-- ==== Sys2Proof/Certificates/Slice0/Obligations.lean ====
section
/-! DEFINITION. The statements for the provers, family by family of the command table; OBLIGATIONS.json gives each its title, tier and
basis. A statement that a command completes names the state it gives: every field that the statement does not name is the one
before. -/

open Sys2Proof Sys2Proof.Machine

/-- With a command at the front of the queue, a step is that command on the state that holds the rest of the queue. The model's own
readings: log entry 11. -/
def Obligations.StepRunsFront : Prop :=
  ∀ (c : Instr) (cs : List Instr) (s : State), s.pending = c :: cs → step s = exec c (s.setPending cs)

/-- Every step keeps what holds of the module between commands: the power fraction in 4 to 16 sixteenths (spec/16 R397), no domain
on without power, in sleep or after a trip (R393, R406 to R408), the milestones in their order (spec/14 R357), and no link up that
the variant lacks (spec/02 R30). -/
def Obligations.InvariantKept : Prop := ∀ s t : State, s.Inv → step s = .next t → t.Inv

/-- The invariant holds of the module before input power good. -/
def Obligations.InvariantAtReset : Prop := State.reset.Inv

/-- On an empty queue one NCLK passes (the model's choice, log entry 3): a module that runs moves its time base on by 1 ns, or by
40 ns on the internal oscillator, or holds it once (spec/16 R401, spec/10 R270), and its registers of configuration and queue stay. No command touches the queue, and none
changes the ordering code. -/
def Obligations.QueueAndIdle : Prop :=
  (∀ s : State, s.pending = [] → s.alive = true →
    ∃ t, step s = .next t ∧ t.clock.now = (if 0 < s.clock.sync.hold then s.clock.now else s.clock.now + (if s.power.osc then 40 else 1)) ∧
      t.clock.sync.hold = s.clock.sync.hold - 1 ∧ t.frame = s.frame) ∧
  (∀ (c : Instr) (s t : State), exec c s = .next t → t.pending = s.pending ∧ t.variant = s.variant)

/-- A stand's configuration is the image's: it changes when an image is applied, at a chip reset and with power alone, and no other
command changes it (spec/02 R28). -/
def Obligations.ImageChangesOnlyAtStart : Prop :=
  ∀ (c : Instr) (s t : State), exec c s = .next t →
    t.img = s.img ∨ (∃ scan, c = .chipReset scan) ∨ (∃ a b d e m sc l, c = .imageVerify a b d e m sc l) ∨
      c = .powerGood ∨ (∃ mv, c = .inputOutOfRange mv) ∨ (∃ k u d, c = .thermtrip k u d) ∨ c = .pwrCycleReqTimeout ∨
      c = .sleep ∨ (∃ n, c = .wake n)

/-- Every step keeps the canonical form of the stacked memory, bytes and check differences, and of the flash's bytes (addresses
rising, none listed at what an unlisted one reads as); reset's have it. The model's own readings: log entry 78. -/
def Obligations.MemoryFormKept : Prop :=
  (∀ s t : State, s.hbm.wf = true → cellsWf 0 s.flash.cells = true → step s = .next t →
    t.hbm.wf = true ∧ cellsWf 0 t.flash.cells = true) ∧
  State.reset.hbm.wf = true ∧ cellsWf 0 State.reset.flash.cells = true
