@[simp] theorem State.noteOperands_frame (s : State) (st : Nat) (c : Cmd) (pc : Nat) (ds : List Desc) :
    (State.noteOperands s st c pc ds).1.frame = s.frame := by
  unfold State.noteOperands; split <;> simp

@[simp] theorem State.vecCore_frame (s : State) (st : Nat) (c : Cmd) (a : VecArgs) (pc : Nat) :
    (State.vecCore s st c a pc).1.frame = s.frame := by
  unfold State.vecCore; simp

theorem State.onCores_frame (st px : Nat) (f : State → Cmd → Nat → State × Cmd)
    (h : ∀ u c pc, (f u c pc).1.frame = u.frame) (l : List Nat) :
    ∀ (s : State) (c : Cmd), (s.onCores st c px f l).1.frame = s.frame := by
  induction l with
  | nil => intros; rfl
  | cons r l ih => intro s c; unfold State.onCores; dsimp only; (repeat' split) <;> simp [ih, h]

theorem execVecop_frame (stand ticket : Nat) (s : State) :
    ∀ u, execVecop stand ticket s = .next u → u.frame = s.frame := by
  intro u h
  simp only [execVecop, Host.Outcome.next.injEq] at h
  subst h
  (repeat' split) <;> simp [State.onCores_frame]

@[simp] theorem State.putEntries_frame (s : State) (pc e : Nat) (l : List (Val × Val)) :
    (State.putEntries s pc e l).frame = s.frame := by
  unfold State.putEntries; simp

@[simp] theorem State.rowCore_frame (s : State) (st : Nat) (c : Cmd) (a : RowArgs) (pc : Nat) :
    (s.rowCore st c a pc).1.frame = s.frame := by
  unfold State.rowCore
  extract_lets x ef lf
  generalize hp : s.noteOperands st c pc a.inputs = p
  have h1 : p.1.frame = s.frame := by rw [← hp]; simp
  obtain ⟨t1, c1⟩ := p
  dsimp only at h1 ⊢
  generalize h : t1.noteSpad pc (ef.1 + lf.1) (ef.2 + lf.2) = t2
  have h2 : t2.frame = s.frame := by rw [← h]; simp [h1]
  generalize hq : (if c1.statuses.contains 0x01f6 then (t2.count (kStand st cIntOperandPoison) (ef.2 + lf.2), c1)
    else t2.operandPoison st c1 (ef.2 + lf.2)) = q
  have h3 : q.1.frame = s.frame := by rw [← hq]; split <;> simp [h2]
  obtain ⟨t3, c3⟩ := q
  dsimp only at h3 ⊢
  (repeat' split) <;> simp [h3]

@[simp] theorem State.settleTaps_frame (st : Nat) (l : List Nat) : ∀ s : State,
    (s.settleTaps st l).frame = s.frame := by
  induction l with
  | nil => intros; rfl
  | cons r l ih =>
    intro s; unfold State.settleTaps; simp only [ih]
    rw [foldl_frame _ (by intro u a; split <;> simp)]; simp

@[simp] theorem State.endTaps_frame (s : State) (st : Nat) :
    (State.endTaps s st).frame = s.frame := by
  unfold State.endTaps; simp

@[simp] theorem State.settleStand_frame (s : State) (st : Nat) :
    (State.settleStand s st).frame = s.frame := by
  unfold State.settleStand; simp

theorem execRowop_frame (stand ticket : Nat) (s : State) :
    ∀ u, execRowop stand ticket s = .next u → u.frame = s.frame := by
  intro u h
  simp only [execRowop, Host.Outcome.next.injEq] at h
  subst h
  (repeat' split) <;> simp [State.onCores_frame]

@[simp] theorem State.armOn_frame (s : State) (st : Nat) (c : Cmd) (pc : Nat) :
    (State.armOn s st c pc).frame = s.frame := by
  rfl

@[simp] theorem State.armTap_frame (s : State) (st : Nat) (c : Cmd) :
    (State.armTap s st c).frame = s.frame := by
  unfold State.armTap; dsimp only; (repeat' split) <;> simp [foldl_frame]

@[simp] theorem State.tapOrder_frame (s : State) (st pc : Nat) (t : Tap) :
    (State.tapOrder s st pc t).frame = s.frame := by
  unfold State.tapOrder; simp

theorem execTapTile_frame (stand ticket core tile : Nat) (s : State) :
    ∀ u, execTapTile stand ticket core tile s = .next u → u.frame = s.frame := by
  intro u h; simp only [execTapTile, Host.Outcome.next.injEq] at h; subst h; (repeat' split) <;> simp

@[simp] theorem State.emit_frame (s : State) (e vc part : Nat) (t : Txn) (owner : Nat × Nat) :
    (State.emit s e vc part t owner).frame = s.frame := by
  unfold State.emit; (repeat' split) <;> simp

@[simp] theorem State.emitTime_frame (s : State) (e : Nat) (t : Txn) (stamp : Stamp) :
    (State.emitTime s e t stamp).frame = s.frame := by
  rfl

@[simp] theorem State.sendReq_frame (s : State) (st e : Nat) (h : HeldReq) :
    (State.sendReq s st e h).frame = s.frame := by
  unfold State.sendReq; simp

@[simp] theorem State.ask_frame (s : State) (st : Nat) (h : HeldReq) :
    (State.ask s st h).1.frame = s.frame := by
  unfold State.ask; dsimp only; (repeat' split) <;> simp

@[simp] theorem State.requestWith_frame (s : State) (st ttype : Nat) (dst : W16) (dstand addr : Nat) (meta_ payload : List Byte) (diffs : Tab (Byte × Byte)) (coll : Bool) (what : ReqFor) :
    (State.requestWith s st ttype dst dstand addr meta_ payload diffs coll what).1.frame = s.frame := by
  unfold State.requestWith; simp

@[simp] theorem State.request_frame (s : State) (st ttype : Nat) (dst : W16) (dstand addr : Nat) (meta_ payload : List Byte) (coll : Bool) (what : ReqFor) :
    (State.request s st ttype dst dstand addr meta_ payload coll what).1.frame = s.frame := by
  unfold State.request; simp

@[simp] theorem State.sendOnly_frame (s : State) (ttype : Nat) (dst : W16) (payload : List Byte) :
    (State.sendOnly s ttype dst payload).frame = s.frame := by
  unfold State.sendOnly; split <;> simp

@[simp] theorem State.respondWith_frame (s : State) (q : Txn) (status : Nat) (payload : List Byte) (diffs : Tab (Byte × Byte)) :
    (State.respondWith s q status payload diffs).frame = s.frame := by
  unfold State.respondWith; (repeat' split) <;> simp

@[simp] theorem State.respond_frame (s : State) (q : Txn) (status : Nat) (payload : List Byte) :
    (State.respond s q status payload).frame = s.frame := by
  unfold State.respond; simp

@[simp] theorem State.endReq_frame (s : State) (st tag : Nat) :
    (State.endReq s st tag).frame = s.frame := by
  unfold State.endReq; simp

@[simp] theorem State.oweCredit_frame (s : State) (p vc : Nat) :
    (State.oweCredit s p vc).frame = s.frame := by
  rfl

@[simp] theorem State.freeFlits_frame (s : State) (vc : Nat) (rs : List (Nat × Nat)) :
    (s.freeFlits vc rs).frame = s.frame := by
  refine foldl_frame _ (fun u r => ?_) _ _
  split <;> simp

theorem State.takeRx_frame (s : State) (p : Nat) (t : Txn) : ∀ u, s.takeRx p t = some u → u.frame = s.frame := by
  intro u h
  simp only [State.takeRx, Option.map_eq_some_iff] at h
  obtain ⟨y, -, rfl⟩ := h
  simp

theorem State.takeRequest_frame (s : State) (p : Nat) (t : Txn) (ttype : Nat) :
    ∀ u, s.takeRequest p t ttype = some u → u.frame = s.frame := by
  intro u h
  unfold State.takeRequest at h
  split at h
  · exact State.takeRx_frame s p t u h
  · cases h

@[simp] theorem State.putRegion_frame (s : State) (r : Nat) (off n : Nat) (bs : List (Nat × Byte)) :
    (State.putRegion s r off n bs).frame = s.frame := by
  unfold State.putRegion; simp

@[simp] theorem State.optWrite_frame (s t : State) (k : Nat) (twin : Bool) (x : Nat × FmtWord) (w : RoleWr)
    (bad : List Nat) :
    (State.optWrite s t k twin x w bad).frame = t.frame := by
  unfold State.optWrite; dsimp only; split <;> simp

@[simp] theorem State.optim_frame (s : State) (st : Nat) (c : Cmd) (k : Nat) : (s.optim st c k).frame = s.frame := by
  unfold State.optim
  extract_lets _ _ _ _ _ _ _ t1 t2
  split; extract_lets _ _ _ _ _ _ _ t3 _ t4 t5 t6 pay
  have e1 : t1.frame = s.frame := by simp only [t1]; split <;> simp [foldl_frame]
  have e2 : t2.frame = s.frame := by simp only [t2]; simp [e1]
  have e3 : t3.frame = s.frame := by simp only [t3]; rw [foldl_frame _ (by intros; simp)]; exact e2
  have e4 : t4.frame = s.frame := by simp only [t4, State.setUgroup_frame]; exact e3
  have e5 : t5.frame = s.frame := by simp only [t5, State.count_frame, State.countFmt_frame]; exact e4
  have e6 : t6.frame = s.frame := by simp only [t6]; split <;> simp [e5]
  simp only [State.engineDone_frame, e6]

theorem execOptim_frame (stand ticket : Nat) (s : State) :
    ∀ u, execOptim stand ticket s = .next u → u.frame = s.frame := by
  intro u h; simp only [execOptim, Host.Outcome.next.injEq] at h; subst h
  split
  · rfl
  split
  · rfl
  split
  · rw [State.optim_frame]; exact State.stageFor_frame _ _ _ ‹_›
  · rfl

@[simp] theorem State.accum_frame (s : State) (st : Nat) (c : Cmd) (k : Nat) :
    (State.accum s st c k).frame = s.frame := by
  unfold State.accum; dsimp only; (repeat' split) <;> simp

theorem execAccum_frame (stand ticket : Nat) (s : State) :
    ∀ u, execAccum stand ticket s = .next u → u.frame = s.frame := by
  intro u h; simp only [execAccum, Host.Outcome.next.injEq] at h; subst h; (repeat' split) <;> simp

@[simp] theorem State.sealGroups_frame (s : State) (ks : List Nat) :
    (State.sealGroups s ks).frame = s.frame := by
  unfold State.sealGroups; simp

@[simp] theorem State.digest_frame (s : State) (st : Nat) (c : Cmd) :
    (State.digest s st c).frame = s.frame := by
  unfold State.digest; dsimp only; (repeat' split) <;> simp

theorem execDigest_frame (stand ticket : Nat) (s : State) :
    ∀ u, execDigest stand ticket s = .next u → u.frame = s.frame := by
  intro u h; simp only [execDigest, Host.Outcome.next.injEq] at h; subst h; split <;> simp

@[simp] theorem State.zeroRegion_frame (s : State) (r : Nat) :
    (State.zeroRegion s r).frame = s.frame := by
  unfold State.zeroRegion; simp

@[simp] theorem State.sweepRegion_frame (s : State) (r : Nat) :
    (State.sweepRegion s r).frame = s.frame := by
  unfold State.sweepRegion; split <;> simp

@[simp] theorem State.sweep_frame (s : State) (st : Nat) (c : Cmd) :
    (State.sweep s st c).frame = s.frame := by
  unfold State.sweep; simp [foldl_frame]

theorem execSweep_frame (stand ticket : Nat) (s : State) :
    ∀ u, execSweep stand ticket s = .next u → u.frame = s.frame := by
  intro u h; simp only [execSweep, Host.Outcome.next.injEq] at h; subst h; (repeat' split) <;> simp

@[simp] theorem State.setStore_frame (s : State) (id : StoreId) (m : Mem) : (s.setStore id m).frame = s.frame := by
  cases id <;> simp [State.setStore]

@[simp] theorem State.noteStored_frame (s : State) (ws : List (StoreId × Nat)) :
    (State.noteStored s ws).frame = s.frame := by
  unfold State.noteStored
  (repeat' split) <;> first | (simp; done) | (apply foldl_frame; intro u a; (repeat' split) <;> simp)

@[simp] theorem State.putSpots_frame (s : State) (ws : List (Spot × Byte)) (bad : List BadWord) :
    (s.putSpots ws bad).frame = s.frame := by
  unfold State.putSpots
  rw [State.setFreeCtr_frame]
  refine foldl_frame _ (fun u id => ?_) _ _
  split <;> simp

@[simp] theorem State.mixSpots_frame (s : State) (ws : List (Spot × Byte)) (bad : List BadWord) :
    (State.mixSpots s ws bad).frame = s.frame := by
  unfold State.mixSpots; simp

@[simp] theorem State.onRec_frame (s : State) (st : Nat) (step : W64) (f : StepRec → StepRec) :
    (State.onRec s st step f).frame = s.frame := by
  unfold State.onRec; simp

@[simp] theorem State.overflowRec_frame (s : State) (st : Nat) (step : W64) :
    (State.overflowRec s st step).frame = s.frame := by
  unfold State.overflowRec; (repeat' split) <;> simp

@[simp] theorem State.recordItem_frame (s : State) (st : Nat) (step : W64) (n : Nat) (f : StepRec → StepRec) :
    (State.recordItem s st step n f).frame = s.frame := by
  unfold State.recordItem; (repeat' split) <;> simp

@[simp] theorem State.recordCmd_frame (s : State) (st : Nat) (step : W64) (c : LoggedCmd) :
    (State.recordCmd s st step c).frame = s.frame := by
  unfold State.recordCmd; simp

@[simp] theorem State.recordEntry_frame (s : State) (st : Nat) (step : Option W64) :
    (State.recordEntry s st step).frame = s.frame := by
  unfold State.recordEntry; split <;> simp

@[simp] theorem State.recordKept_frame (s : State) (st : Nat) (step : W64) (k : KeptResult) :
    (State.recordKept s st step k).frame = s.frame := by
  unfold State.recordKept; dsimp only; (repeat' split) <;> simp

@[simp] theorem State.settle_frame (s : State) (st : Nat) (p : LateEntry → Bool) (d : LateDisp) :
    (State.settle s st p d).frame = s.frame := by
  rfl

@[simp] theorem State.endStep_frame (s : State) (st : Nat) (r : StepRec) (status : List W16) :
    (State.endStep s st r status).frame = s.frame := by
  unfold State.endStep; (repeat' split) <;> simp

@[simp] theorem State.applySteps_frame (s : State) (st : Nat) :
    (State.applySteps s st).frame = s.frame := by
  unfold State.applySteps; simp [foldl_frame]

@[simp] theorem State.discardRecords_frame (s : State) (st : Nat) :
    (State.discardRecords s st).frame = s.frame := by
  unfold State.discardRecords; simp [foldl_frame]

@[simp] theorem State.setColl_frame (s : State) (st : Nat) (y : Coll) :
    (State.setColl s st y).frame = s.frame := by
  rfl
========
## WHAT THIS TASK INVOLVES:
Which of the lines in the data contain the string "Instr"? Return each one.

## SOLUTION FOR THIS TASK:
  ∀ (c : Instr) (cs : List Instr) (s : State), s.pending = c :: cs → step s = exec c (s.setPending cs)
  (∀ (c : Instr) (s t : State), exec c s = .next t → t.pending = s.pending ∧ t.variant = s.variant)
  ∀ (c : Instr) (s t : State), exec c s = .next t →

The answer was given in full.